The casino acquisition game in Las Vegas is stronger than ever. It’s difficult at times to keep up with which property is owned by whom and who is about to take over the deed. In one of the more recent moves, MGM Resorts International has been getting rid of a handful of its properties to various takers and the Nevada Gaming Commission (NGC) has just approved the latest. Congratulations, Phil Ruffin, you’re going to be the proud owner of the soon-to-be-former MGM property Circus Circus.
The never-ending list of casino acquisitions and mergers probably feels like a circus to some, but the billionaire owner of the Treasure Island hotel and casino (among many other ventures) sees Circus Circus more as an additional anchor for his portfolio. The NGC approved the deal yesterday, which had first been announced this past October, paving the way for $825 million to be directed into MGM’s pockets.
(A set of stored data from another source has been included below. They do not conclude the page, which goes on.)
-- ==== Sys2Proof/Machine/Ops.lean ====
section
/-!
DEFINITION. Machine/Ops.lean: the shared operations of the module: outcomes, refusals of a page command, starting a save
(R397, R400), module faults (R464), resetting the die (R461 to R463), raising an error (R35, R36), mailbox replies.
-/
namespace Sys2Proof.Machine

open Host

/-- A command that touches only the module proper: its queue, fuses and power entry stage stay. -/
def State.onM (s : State) (f : Mod → Mod) : Outcome State Fault Refusal := .next { s with m := f s.m }

/-- A command that names a unit: `absentUnit` where the module does not have it. -/
def State.onUnit (s : State) (has : Bool) (f : Mod → Mod) : Outcome State Fault Refusal :=
  if has then s.onM f else .fault .absentUnit

/-- Apply `f` when `c` holds. -/
def Mod.when (m : Mod) (c : Bool) (f : Mod → Mod) : Mod := if c then f m else m

/-- Ticks in a unit of time (R5). -/
def us : Nat := 1000
def ms : Nat := 1000000
def second : Nat := 1000000000
def hour : Nat := 3600 * second

/-- Time over the module's life in ticks: what passed before the last reset of the tick count, and the count. -/
def Mod.now (m : Mod) : Nat := m.glb.past + m.tick

/-- The phase of start-up reached (R458). -/
def Mod.phase (m : Mod) : Nat := m.get pgGlb GlbF.phase

/-- Phase 4 has ended: the restore is done (R458, R464). -/
def Mod.restored (m : Mod) : Bool := decide (5 ≤ m.phase)

/-- The die runs: it has power and is not HALTED. -/
def Mod.runs (m : Mod) : Bool := m.glb.powered && !m.glb.halted

/-- MODULE_STATE codes (R467). -/
def msBooting : Nat := 0
def msRestoring : Nat := 1
def msJoining : Nat := 2
def msServing : Nat := 3
def msSaving : Nat := 4
def msHalted : Nat := 5

/-- Set MODULE_STATE. -/
def Mod.setModState (m : Mod) (c : Nat) : Mod := m.set pgGlb GlbF.moduleState c

/-- A save runs. -/
def Mod.saving (m : Mod) : Bool := m.vlt.save.isSome

/-- What follows when a second trigger is absorbed by a running save (R412, R466): losing power outranks a reset and
a halt, and those outrank resuming. -/
def AfterSave.absorb : AfterSave → AfterSave → AfterSave
  | .powerDown, _ => .powerDown
  | _, .powerDown => .powerDown
  | .resume, b => b
  | a, _ => a

/-- A plan that runs is abandoned by a save or by input loss: OP_STATE done-with-error (R387, R393). -/
def Mod.abandonPlan (m : Mod) : Mod :=
  if m.age.plan.isSome then
    ({ m with age := { m.age with plan := none } }.set pgAge HdrF.opState 3).set pgAge AgeF.replan 0
  else m

/-- Fenced regions of one instance of an on-die memory (R433, R440): its class's first region, regions of an instance, instance. -/
def Mod.fencedIn (m : Mod) (first per n : Nat) : Nat :=
  (m.drz.fenced.filter fun r => decide (first + per * n ≤ r) && decide (r < first + per * (n + 1))).length

/-- Drizzle pauses for a save, and the region under test is restored at once (R444). -/
def Mod.pauseDrizzle (m : Mod) : Mod :=
  { m with drz := { m.drz with under := none, paused := true } }.set pgDrz HdrF.opState 2

/-- VLT_STS.STATE (R413): SAVING, RESTORING, RECONCILING, READY when the target is wholly erased, else NOT_READY. -/
def Mod.showVlt (m : Mod) : Mod :=
  m.set pgVlt VltF.state (if m.saving then 2 else if m.vlt.restoring then 3 else if m.aux.reconciling then 4 else if m.vlt.erased then 1 else 0)

/-- A save starts (R397, R400). A trigger during a save is absorbed by it; during a restore, before the restore has
ended, or after the lid was opened (R443) no save is made. `gpf` names ports whose GPF Phase 2 waits for the seal. -/
def Mod.startSave (m : Mod) (trigger : Nat) (after : AfterSave) (gpf : List Nat) : Mod :=
  match m.vlt.save with
  | some v => { m with vlt := { m.vlt with save := some { v with after := v.after.absorb after, gpf := v.gpf ++ gpf } } }
  | none =>
    if !m.restored || m.glb.tampered then m else
    let v : Save := { trigger := trigger, step := .prepare, after := after, start := m.tick, truncated := false,
                      parityCut := 0, volCut := 0, durable := true, gpf := gpf }
    let m := { m with vlt := { m.vlt with save := some v } }
    let m := m.showVlt.set pgVlt VltF.lastTrigger trigger
    let m := m.progress pgVlt 1 0 0
    (m.abandonPlan.pauseDrizzle).setModState msSaving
That’s the amount MGM and Ruffin agreed on for the purchase of the Vegas Strip venue, and Ruffin will now hand over $662.5 million in cash to consummate the deal. On top of that, MGM is floating a note worth $162.5 million, which will be due in 2024. Not bad, considering the property cost $15 million to build in 1968. By today’s standards, that amount would be worth around $110.8 million.
MGM hasn’t been taking advantage of all that Circus Circus had to offer, an oversight Ruffin plans on correcting. On the second floor of the venue sits a massive 20,000-square-foot space that now sits abandoned. Ruffin told the Nevada Gaming Control Board last month that it’s time to put the space to good use, and that it might make a good place for a bingo hall.